Small business tendency


According to a new report of economic department of the RBC bank, representatives of small and medium-sized businesses in Canada experienced a recession with fewer losses than big business.

According to data of small and medium-sized enterprises compared with companies that size is over 300 people they do have less job cuts, the level of employment fell by 4.2 per cent, while for large businesses, the figure was 5.5 percent. “Countering concerns that smaller enterprises are generally more impacted by economic downturns, we found that smaller businesses endured the recent recession better than their larger counterparts,” said Paul Ferley, assistant chief economist, RBC. “The relative success of private sector SMEs likely reflected lower exposure to external markets such as the United States, which saw greater weakness compared to Canada’s domestic economy.”

Regional Findings:

Newfoundland & Labrador: Small and medium-sized enterprises employment declined by 1.2 per cent, (4.3 per cent at large firms).
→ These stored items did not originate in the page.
/-! ### 44_compare.md and 45_classify.md -/

/-- R240: the three compares complete with 1 or 0, and NV, or raise; `key` is the integer form of the order that the rule gives. -/
def Obligations.ComparesComplete : Prop :=
  ∀ (s : State) (rd : XReg) (rs1 rs2 : FReg),
    let a := s.operand .H rs1
    let b := s.operand .H rs2
    let nan := Fp.isNaN .H a || Fp.isNaN .H b
    let snan := Fp.isSNaN .H a || Fp.isSNaN .H b
    let key (v : BitVec 16) : ℤ := if v.getLsbD 15 then -((v.extractLsb' 0 15).toNat : ℤ) else (v.extractLsb' 0 15).toNat
    (nan = false → (Fp.ordQ .H a < Fp.ordQ .H b ↔ key a < key b) ∧ (Fp.ordQ .H a = Fp.ordQ .H b ↔ key a = key b)) ∧
    ∀ (i : Instr) (holds : Prop) (invalid : Bool),
      ((i = .feqH rd rs1 rs2 ∧ holds = (Fp.ordQ .H a = Fp.ordQ .H b) ∧ invalid = snan) ∨
        (i = .fltH rd rs1 rs2 ∧ holds = (Fp.ordQ .H a < Fp.ordQ .H b) ∧ invalid = nan) ∨
        (i = .fleH rd rs1 rs2 ∧ holds = (Fp.ordQ .H a ≤ Fp.ordQ .H b) ∧ invalid = nan)) →
      (¬ Enabled s i → exec i s = .next (s.raise (.illegalInstruction (encode i)))) ∧
      (Enabled s i → ∃ t v, exec i s = .next t ∧ WroteX s t rd v (if invalid then flagNV else flagNone) ∧
        ((nan = false ∧ holds) → v = 1) ∧ (¬ (nan = false ∧ holds) → v = 0))

/-- R250: FCLASS.H completes with the one bit of the class, for each row of the table, and every pattern has a class. -/
def Obligations.ClassifyCompletes : Prop :=
  (∀ w : InstWord, w &&& 0xFFF0707F = 0xE4001053 →
    decodeWord w = .ok (.fclassH (w.extractLsb' 7 5) (w.extractLsb' 15 5))) ∧
  ∀ (s : State) (rd : XReg) (rs1 : FReg),
    (¬ Enabled s (.fclassH rd rs1) →
      exec (.fclassH rd rs1) s = .next (s.raise (.illegalInstruction (encode (.fclassH rd rs1))))) ∧
    (Enabled s (.fclassH rd rs1) →
    let a := s.operand .H rs1
    let neg := a.getLsbD 15
    let E := (a.extractLsb' 10 5).toNat
    let T := (a.extractLsb' 0 10).toNat
    ∃ t k, exec (.fclassH rd rs1) s = .next t ∧ k ≤ 9 ∧ WroteX s t rd (BitVec.twoPow 64 k) flagNone ∧
      (k = 0 ↔ a = 0xFC00) ∧
      (k = 1 ↔ neg = true ∧ 1 ≤ E ∧ E ≤ 30) ∧
      (k = 2 ↔ neg = true ∧ E = 0 ∧ T ≠ 0) ∧
      (k = 3 ↔ a = 0x8000) ∧
      (k = 4 ↔ a = 0x0000) ∧
      (k = 5 ↔ neg = false ∧ E = 0 ∧ T ≠ 0) ∧
      (k = 6 ↔ neg = false ∧ 1 ≤ E ∧ E ≤ 30) ∧
      (k = 7 ↔ a = 0x7C00) ∧
      (k = 8 ↔ E = 31 ∧ T ≠ 0 ∧ a.getLsbD 9 = false) ∧
      (k = 9 ↔ E = 31 ∧ a.getLsbD 9 = true))

/-! ### 47_host_subset.md -/

/-- R271, R272, R273: LUI, ADDI and ADD, modulo 2^XLEN. -/
def Obligations.LuiAddiAddComplete : Prop :=
  (∀ w : InstWord, w &&& 0x0000007F = 0x00000037 →
    decodeWord w = .ok (.lui (w.extractLsb' 7 5) (w.extractLsb' 12 20))) ∧
  (∀ w : InstWord, w &&& 0x0000707F = 0x00000013 →
    decodeWord w = .ok (.addi (w.extractLsb' 7 5) (w.extractLsb' 15 5) (w.extractLsb' 20 12))) ∧
  (∀ w : InstWord, w &&& 0xFE00707F = 0x00000033 →
    decodeWord w = .ok (.add (w.extractLsb' 7 5) (w.extractLsb' 15 5) (w.extractLsb' 20 5))) ∧
  ∀ s : State, (s.nextPc.toNat = (s.pc.toNat + 4) % 2 ^ s.params.xbits) ∧
    (∀ (rd : XReg) (imm : BitVec 20),
      ∃ t, exec (.lui rd imm) s = .next t ∧ WroteHostX s t rd (s.params.sextX (imm ++ 0#12)) s.nextPc) ∧
    (∀ (rd rs1 : XReg) (imm : BitVec 12),
      ∃ t v, exec (.addi rd rs1 imm) s = .next t ∧ WroteHostX s t rd v s.nextPc ∧
        (v.toNat : ℤ) = ((s.readX rs1).toNat + imm.toInt) % 2 ^ s.params.xbits) ∧
    (∀ rd rs1 rs2 : XReg,
      ∃ t v, exec (.add rd rs1 rs2) s = .next t ∧ WroteHostX s t rd v s.nextPc ∧
        v.toNat = ((s.readX rs1).toNat + (s.readX rs2).toNat) % 2 ^ s.params.xbits)

/-- R274, R275: BEQ and BNE, taken, not taken, and taken to a misaligned target. -/
def Obligations.BranchesCompleteOrRaise : Prop :=
  (∀ w : InstWord, w &&& 0x0000707F = 0x00000063 →
    decodeWord w = .ok (.beq (w.extractLsb' 15 5) (w.extractLsb' 20 5)
      (w.extractLsb' 31 1 ++ w.extractLsb' 7 1 ++ w.extractLsb' 25 6 ++ w.extractLsb' 8 4 ++ 0#1))) ∧
  (∀ w : InstWord, w &&& 0x0000707F = 0x00001063 →
    decodeWord w = .ok (.bne (w.extractLsb' 15 5) (w.extractLsb' 20 5)
      (w.extractLsb' 31 1 ++ w.extractLsb' 7 1 ++ w.extractLsb' 25 6 ++ w.extractLsb' 8 4 ++ 0#1))) ∧
  ∀ (s : State) (rs1 rs2 : XReg) (off : BitVec 13),
    ∃ target : Word, (target.toNat : ℤ) = (s.pc.toNat + off.toInt) % 2 ^ s.params.xbits ∧
      ∀ (i : Instr) (taken : Prop),
        ((i = .beq rs1 rs2 off ∧ taken = (s.readX rs1 = s.readX rs2)) ∨
          (i = .bne rs1 rs2 off ∧ taken = (s.readX rs1 ≠ s.readX rs2))) →
        (taken → target.getLsbD 1 = false → exec i s = .next { s with pc := target }) ∧
        (taken → target.getLsbD 1 = true → exec i s = .next (s.raise (.instructionAddressMisaligned target))) ∧
        (¬ taken → exec i s = .next { s with pc := s.nextPc })

/-- R276: JAL, to an aligned and to a misaligned target. -/
def Obligations.JalCompletesOrRaises : Prop :=
  (∀ w : InstWord, w &&& 0x0000007F = 0x0000006F →
    decodeWord w = .ok (.jal (w.extractLsb' 7 5)
      (w.extractLsb' 31 1 ++ w.extractLsb' 12 8 ++ w.extractLsb' 20 1 ++ w.extractLsb' 21 10 ++ 0#1))) ∧
  ∀ (s : State) (rd : XReg) (off : BitVec 21),
    ∃ target : Word, (target.toNat : ℤ) = (s.pc.toNat + off.toInt) % 2 ^ s.params.xbits ∧
      (target.getLsbD 1 = false →
        ∃ t link, exec (.jal rd off) s = .next t ∧ WroteHostX s t rd link target ∧
          link.toNat = (s.pc.toNat + 4) % 2 ^ s.params.xbits) ∧
      (target.getLsbD 1 = true → exec (.jal rd off) s = .next (s.raise (.instructionAddressMisaligned target)))

/-- R277 to R283: the six CSR instructions complete on a CSR that is mapped and allowed, with the old value read and the
new value written, or not written, as each rule says. -/
def Obligations.CsrInstructionsComplete : Prop :=
  (∀ w : InstWord, w &&& 0x0000007F = 0x00000073 →
    let rd := w.extractLsb' 7 5
    let csr := w.extractLsb' 20 12
    let src := w.extractLsb' 15 5
    (w.extractLsb' 12 3 = 0b001 → decodeWord w = .ok (.csrrw rd csr src)) ∧
    (w.extractLsb' 12 3 = 0b010 → decodeWord w = .ok (.csrrs rd csr src)) ∧
    (w.extractLsb' 12 3 = 0b011 → decodeWord w = .ok (.csrrc rd csr src)) ∧
    (w.extractLsb' 12 3 = 0b101 → decodeWord w = .ok (.csrrwi rd csr src)) ∧
    (w.extractLsb' 12 3 = 0b110 → decodeWord w = .ok (.csrrsi rd csr src)) ∧
    (w.extractLsb' 12 3 = 0b111 → decodeWord w = .ok (.csrrci rd csr src))) ∧
  ∀ (s : State) (rd src : BitVec 5) (csr : BitVec 12) (c : Csr), Csr.ofAddr csr = some c → s.csrAllowed c = true →
    let old := s.readCsr c
    let imm := s.params.zextX src
    ∀ (i : Instr) (writes : Prop) (new : Word),
      ((i = .csrrw rd csr src ∧ writes = True ∧ new = s.readX src) ∨
        (i = .csrrs rd csr src ∧ writes = (src ≠ 0) ∧ new = old ||| s.readX src) ∨
        (i = .csrrc rd csr src ∧ writes = (src ≠ 0) ∧ new = old &&& ~~~ s.readX src) ∨
        (i = .csrrwi rd csr src ∧ writes = True ∧ new = imm) ∨
        (i = .csrrsi rd csr src ∧ writes = (src ≠ 0) ∧ new = old ||| imm) ∨
        (i = .csrrci rd csr src ∧ writes = (src ≠ 0) ∧ new = old &&& ~~~ imm)) →
      ∃ t, exec i s = .next t ∧
        (writes → AccessedCsr s t (s.writeCsr c new) rd (s.params.truncX old)) ∧
        (¬ writes → AccessedCsr s t s rd (s.params.truncX old))

/-- R277, R286, R29: an address outside the map, a floating-point CSR with `FS` = 0, a trap CSR with `TRAP` = fault. -/
def Obligations.CsrAccessRaises : Prop :=
  ∀ (s : State) (rd src : BitVec 5) (csr : BitVec 12) (i : Instr),
    (i = .csrrw rd csr src ∨ i = .csrrs rd csr src ∨ i = .csrrc rd csr src ∨ i = .csrrwi rd csr src ∨
      i = .csrrsi rd csr src ∨ i = .csrrci rd csr src) →
    ((csr ∉ [0x001, 0x002, 0x003, 0x300, 0x305, 0x341, 0x342, 0x343]) ∨
      (csr ∈ [0x001, 0x002, 0x003] ∧ s.fs = 0) ∨
      (csr ∈ [0x305, 0x341, 0x342, 0x343] ∧ s.params.trap = .fault)) →
    exec i s = .next (s.raise (.illegalInstruction (encode i)))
Small and medium-sized enterprises manufacturing declined by 29.2 per cent (90 per cent at large firms).
Nova Scotia: Large firms’ employment fared better than small and medium-sized enterprises – 1.7 per cent and 2.9 per cent respectively.
New Brunswick: Manufacturing sector falling by 11.3 per cent, however employment among of small and medium-sized enterprises contracted 13.2 per cent (9.6 per cent at large firms).
Quebec: Small and medium-sized enterprises employment declined by 2.6 per cent, (6.2 per cent at large firms).
Ontario: Small and medium-sized enterprises employment declined by 10.4 per cent, (19.2 per cent at large firms). In the retail and wholesale-trade sectors Large firms’ employment fared better than small and medium-sized enterprises 1.3 per cent and 4.1 per cent respectively.
Manitoba: Small and medium-sized enterprises employment declined by 1.5 per cent, (8.1 per cent at large firms).
Saskatchewan: Small and medium-sized enterprises employment increased by 1.8 per cent after initially falling 0.7 per cent, (8.1 per cent decline at large firms).
Alberta: Large firms’ employment fared better than small and medium-sized enterprises – 5.6 per cent and 7.4 per cent respectively.
British Columbia: Small and medium-sized enterprises employment declined by 6.9 per cent, (7.4 per cent at large firms).